Instruction for the data below: set down exactly the lines from the line with "let n2 := n1 * orOne (r 1).2" to the line with "def boxAll (w", inclusive, and no others.

···

/-- First and one past the last iteration of level n for rank r of `cores` (09 R248). -/
def shareOf (t shape : List Nat) (rank cores n : Nat) : Nat × Nat :=
  let b := bound t shape n
  if hSplitLevel t = n then (rank * b / orOne cores, (rank + 1) * b / orOne cores) else (0, b)
/-- Per-core share of the split level at planned bound (09 R248). -/
def planShare (t : List Nat) (cores : Nat) : Nat := ceilDiv (lBound t (hSplitLevel t)) (orOne cores)
/-- Spans are accumulation groups: a level has REDUCE (09 R244). -/
def hasGroup (t : List Nat) : Bool := (levels t).any (lReduce t)
/-- A span that sums: a group, and a commit span of a claims mode, which runs a send pass and a merge pass too (06 R154; 09 R244; log entry 37). -/
def spanSums (t : List Nat) : Bool := hasGroup t || claimsMode t
/-- Spans of a task (09 R244). -/
def spansOf (t shape : List Nat) : Nat := if hSpanLevel t = 7 then 1 else bound t shape (hSpanLevel t)

/-! Regions that a task names (08 R200): memory and region. -/

/-- Regions of a COMPUTE task: its slots', and those of its control words as its form uses them. -/
def computeRegions (t : List Nat) : List (Nat × Nat) :=
  ((slots t).map (fun s => (sMem t s, sRegion t s))
   ++ (if laneMode t = 3 then [] else [(2, hAccRegion t)])
   ++ (if laneMode t = 3 then [(1, aSpillRegion t)] else [])
   ++ (if claimsMode t then [(1, aForeignRegion t)] else [])
   ++ (if rCompact t && !hPair t then [(1, rCompactRegion t)] else [])
   ++ (if hPair t then [(1, rFuseRegion t)] else [])).eraseDups

/-! The copy descriptor (12 R302). -/

def kOp (t : List Nat) : Nat := bits (word t 0) 9 8
def kMode (t : List Nat) : Nat := bits (word t 0) 11 10
def kPolicy (t : List Nat) : Nat := bits (word t 0) 13 12
def kWide (t : List Nat) : Bool := bit (word t 0) 14
def kXpose (t : List Nat) : Bool := bit (word t 0) 15
def kSrcLocal (t : List Nat) : Bool := bit (word t 0) 16
def kSrcMem (t : List Nat) : Nat := bits (word t 0) 18 17
def kSrcRegion (t : List Nat) : Nat := bits (word t 0) 24 19
def kDstLocal (t : List Nat) : Bool := bit (word t 0) 25
def kDstMem (t : List Nat) : Nat := bits (word t 0) 27 26
def kDstRegion (t : List Nat) : Nat := bits (word t 0) 33 28
def kConv (t : List Nat) : Nat := bits (word t 1) 31 0
def kDueNs (t : List Nat) : Nat := bits (word t 1) 63 32
def kCount (t : List Nat) (i : Nat) : Nat := bits (word t (2 + i / 2)) (if i % 2 = 0 then 31 else 63) (if i % 2 = 0 then 0 else 32)
def kSrcI (t : List Nat) : Nat := bits (word t 4) 31 0
def kSrcJ (t : List Nat) : Nat := bits (word t 4) 63 32
def kDstI (t : List Nat) : Nat := bits (word t 5) 31 0
def kDstJ (t : List Nat) : Nat := bits (word t 5) 63 32
def kSrcStride (t : List Nat) (i : Nat) : Int :=
  signed 32 (bits (word t (6 + i / 2)) (if i % 2 = 0 then 31 else 63) (if i % 2 = 0 then 0 else 32))
def kDstStride (t : List Nat) (i : Nat) : Int :=
  signed 32 (bits (word t (8 + i / 2)) (if i % 2 = 0 then 31 else 63) (if i % 2 = 0 then 0 else 32))
def kIndexBase (t : List Nat) : Nat := bits (word t 10) 47 0
def kIndexCount (t : List Nat) : Nat := bits (word t 11) 31 0
def kSliceW (t : List Nat) : Nat := bits (word t 11) 63 32
def kSrcSummary (t : List Nat) : Nat := bits (word t 12) 47 0
def kDstSummary (t : List Nat) : Nat := bits (word t 13) 47 0
def kWaitEn (t : List Nat) : Bool := bit (word t 14) 0
def kWaitCore (t : List Nat) : Nat := bits (word t 14) 6 1
def kWaitMarker (t : List Nat) : Nat := bits (word t 14) 14 7
def kWaitTarget (t : List Nat) : Nat := bits (word t 14) 63 32
def kSrc (t : List Nat) : List Nat := (List.range 8).map (fun i => word t (16 + i))
def kDst (t : List Nat) : List Nat := (List.range 8).map (fun i => word t (24 + i))
/-- Regions of a COPY task. -/
def copyRegions (t : List Nat) : List (Nat × Nat) :=
  ((if kSrcLocal t then [(kSrcMem t, kSrcRegion t)] else []) ++ (if kDstLocal t then [(kDstMem t, kDstRegion t)] else [])).eraseDups

/-- A copy moves whole operands (R306). -/
def wholeCopy (w : List Nat) : Bool := kOp w == 0 && (dKind (kSrc w) == 1 || dKind (kSrc w) == 2)
/-- Tile ordinals of a descriptor's grid, ascending: padding tiles are neither read nor written (04 R90). -/
def gridOrdinals (d : List Nat) : List Nat := (List.range (blocksH d * blocksW d * 64)).filter (fun o =>
  (List.range (gridH d)).any (fun i => (List.range (gridW d)).any (fun j => tileOrdinal d i j == o)))
/-- An element of a side of a copy: its matrix, row and column in the logical shape, and for a linear side its byte address. -/
structure Elem where
  m : Nat
  i : Nat
  j : Nat
  addr : Nat
  deriving DecidableEq, Repr

/-- Coordinates of a linear element from its address (R537): of a strided walk too, an address before VALUE_BASE counting as (0, 0) (log
entry 77). -/
def linearElem (d : List Nat) (a : Nat) : Elem :=
  let m := ((List.range (dOuter d)).filter (fun m => decide (matrixValue d m ≤ a))).getLast?.getD 0
  let o := a - matrixValue d m
  { m := m, i := o / orOne (dRowPitch d), j := o % orOne (dRowPitch d) / orOne (fmtBytes (dFmt d)), addr := a }
/-- Element (a0, a1, a2, a3) of a layout copy on a side (R303, R304). -/
def walkElem (w : List Nat) (dst : Bool) (a : Nat × Nat × Nat × Nat) : Elem :=
  let d := if dst then kDst w else kSrc w
  let oi := if dst then kDstI w else kSrcI w
  let oj := if dst then kDstJ w else kSrcJ w
  if dKind d = 3 then
    let st (i : Nat) : Int := if dst then kDstStride w i else kSrcStride w i
    let z : Int := (dValue d : Int) + oi * dRowPitch d + oj * fmtBytes (dFmt d) + a.1 * st 0 + a.2.1 * st 1 + a.2.2.1 * st 2 + a.2.2.2 * st 3
    linearElem d (unsigned 48 z)
  else if dst && kXpose w then { m := a.2.2.1, i := oi + a.1, j := oj + a.2.1, addr := 0 }
  else { m := a.2.2.1, i := oi + a.2.1, j := oj + a.1, addr := 0 }
/-- Element (i, j) of matrix 0, as a gather or scatter names it. -/
def sliceElem (d : List Nat) (i j : Nat) : Elem := { m := 0, i := i, j := j, addr := if dKind d = 3 then linearAddr d 0 i j else 0 }
/-- Addresses of an element's bytes and of its scale. -/
def valueAddrs (d : List Nat) (e : Elem) : List Nat :=
  if dKind d = 3 then [e.addr] else (List.range (planes (dFmt d))).map (fun p => (elemAddr d e.m e.i e.j p).1)
def elemScale (d : List Nat) (e : Elem) : Nat :=
  if dKind d = 3 then matrixScale d e.m + e.i * ceilDiv (dW d) 32 + e.j / 32 else scaleAddr d e.m e.i e.j
/-- Byte addresses of an element: its bytes and its scale. -/
def elemBytes (d : List Nat) (e : Elem) : List Nat :=
  (valueAddrs d e).flatMap (fun a => (List.range (orOne (fmtBytes (dFmt d)))).map (a + ·)) ++ (if hasScale (dFmt d) then [elemScale d e] else [])
/-- The selvedge bytes of the tiles that elements lie in, which a step that writes them writes too (04 R91). -/
def selvedgeBytes (d : List Nat) (l : List Elem) : List Nat :=
  if dKind d ≠ 0 then [] else
  let th := tileH (dFmt d)
  let tw := tileW (dFmt d)
  let tiles := (l.map (fun e => (e.m, e.i / th, e.j / tw))).eraseDups.filter (fun p => decide (dH d < (p.2.1 + 1) * th ∨ dW d < (p.2.2 + 1) * tw))
  tiles.flatMap (fun p => (List.range th).flatMap (fun i => (List.range tw).flatMap (fun j =>
    let e : Elem := { m := p.1, i := p.2.1 * th + i, j := p.2.2 * tw + j, addr := 0 }
    if e.i < dH d ∧ e.j < dW d then []
    else if e.j % 32 = 0 then elemBytes d e else valueAddrs d e)))
/-- Index n of a walk over a box of counts, dimension 0 innermost, from an origin in each dimension. -/
def boxIndex (r : Nat → Nat × Nat) (n : Nat) : Nat × Nat × Nat × Nat :=
  let n1 := orOne (r 0).2
  let n2 := n1 * orOne (r 1).2
  let n3 := n2 * orOne (r 2).2
  ((r 0).1 + n % n1, (r 1).1 + n / n1 % orOne (r 1).2, (r 2).1 + n / n2 % orOne (r 2).2, (r 3).1 + n / n3)
/-- Every index of a layout copy, whichever core's share it is in. -/
def boxAll (w : List Nat) : List (Nat × Nat × Nat × Nat) :=
  (List.range (kCount w 0 * kCount w 1 * kCount w 2 * kCount w 3)).map (boxIndex (fun i => (0, kCount w i)))
/-- The 32 elements of a side from an index on are one block, in order. -/
def wholeBlock (w : List Nat) (dst : Bool) (a : Nat × Nat × Nat × Nat) : Bool :=
  let e := walkElem w dst a
  let l := walkElem w dst (a.1 + 31, a.2)
  e.j % 32 == 0 && l.m == e.m && l.i == e.i && l.j == e.j + 31
/-- A layout copy is exact (12 R305): same format, no transposition, and blocks drawn whole: for a format with scales each 32 elements along
dimension 0 are a block on both sides. -/
def copyExact (t : List Nat) : Bool :=
  kOp t == 0 && dFmt (kSrc t) == dFmt (kDst t) && !kXpose t
    && (!hasScale (dFmt (kSrc t)) || dKind (kSrc t) == 1 || dKind (kSrc t) == 2
        || (kCount t 0 % 32 == 0 && ((boxAll t).filter (fun a => a.1 % 32 == 0)).all (fun a => wholeBlock t false a && wholeBlock t true a)))
/-- A copy whose rows pass the cable network (R307): a transposing one, and one between a tiled or 2:4 side and a linear side. -/
def cabled (t : List Nat) : Bool := kXpose t || ((dKind (kSrc t) == 3) != (dKind (kDst t) == 3))

/-- The regions that a core's task names. -/
def taskRegions (t : CoreTask) : List (Nat × Nat) := if t.copy then copyRegions t.table else computeRegions t.table

/-- Whether the task of a core names a region. -/
def namedRegion (s : State) (c m r : Nat) : Bool := match (core s c).task with
  | none => false
  | some t => (taskRegions t).contains (m, r)

/-- The queue of a core that is bound to an activation-memory region, if one is (11 R283, R284). -/
def regionQueue (s : State) (c m r : Nat) : Option Nat :=
  if m = 1 then ((List.range 32).map (fun n => c * 32 + n)).find? (fun q =>
    (queue s q).enabled && bits (reg s (queOff q 0)) 9 4 == r)
  else none

/-! The stream schedule (10 R262): eight header words, then four for each entry. -/

def schedStreams (w : List Nat) : Nat := bits (word w 0) 12 8
def schedGauge (w : List Nat) : Nat := bits (word w 0) 31 16
def schedStep (w : List Nat) : Nat := bits (word w 0) 63 32
def streamWord (w : List Nat) (i : Nat) : Nat := word w (8 + 4 * i)
def streamSlot (w : List Nat) (i : Nat) : Nat := bits (streamWord w i) 2 0
def streamDir (w : List Nat) (i : Nat) : Bool := bit (streamWord w i) 3
def streamTier (w : List Nat) (i : Nat) : Nat := bits (streamWord w i) 5 4
def streamClaimed (w : List Nat) (i : Nat) : Bool := bit (streamWord w i) 6
def streamAllow (w : List Nat) (i : Nat) : Nat := bits (streamWord w i) 31 16
def streamChunk (w : List Nat) (i : Nat) : Nat := bits (streamWord w i) 63 32
/-- Worst-case latency of a tier (01 R23). -/
def tierLatency (t : Nat) : Nat := if t = 0 then 600 else if t = 1 then 1500 else 0
/-- Least allowance of a tier (10 Table: Corrected events and allowance minima). -/
def leastAllow (t : Nat) : Nat := if t = 0 then 150 else if t = 1 then 300 else 0
/-- The stream of a slot, none without a schedule. -/
def slotStream (w : List Nat) (s : Nat) : Option Nat :=
  if w.isEmpty then none else (List.range (schedStreams w)).find? (fun i => streamSlot w i == s)

/-- Why the HST die completes a task with SCHEDULE_INVALID (10 R262). -/
def scheduleBad (t w : List Nat) : Bool :=
  let n := schedStreams w
  bits (word w 0) 7 4 != 1 || n == 0 || decide (16 < n)
    || !(decide (400 ≤ schedGauge w ∧ schedGauge w ≤ 1600) && schedGauge w % 25 == 0)
    || schedStep w == 0
    || (List.range n).any (fun i =>
        sRole t (streamSlot w i) == 0 || sSource t (streamSlot w i) != 0 || streamTier w i == 3
          || decide (streamAllow w i < leastAllow (streamTier w i))
          || (streamClaimed w i && (streamChunk w i == 0 || streamSlot w i != cClaimSlot t)))
    || (slots t).any (fun s => sSource t s == 0 && ((List.range n).filter (fun i => streamSlot w i == s)).length != 1)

···

§ Solution for this task
  let n2 := n1 * orOne (r 1).2
  let n3 := n2 * orOne (r 2).2
  ((r 0).1 + n % n1, (r 1).1 + n / n1 % orOne (r 1).2, (r 2).1 + n / n2 % orOne (r 2).2, (r 3).1 + n / n3)
/-- Every index of a layout copy, whichever core's share it is in. -/
def boxAll (w : List Nat) : List (Nat × Nat × Nat × Nat) :=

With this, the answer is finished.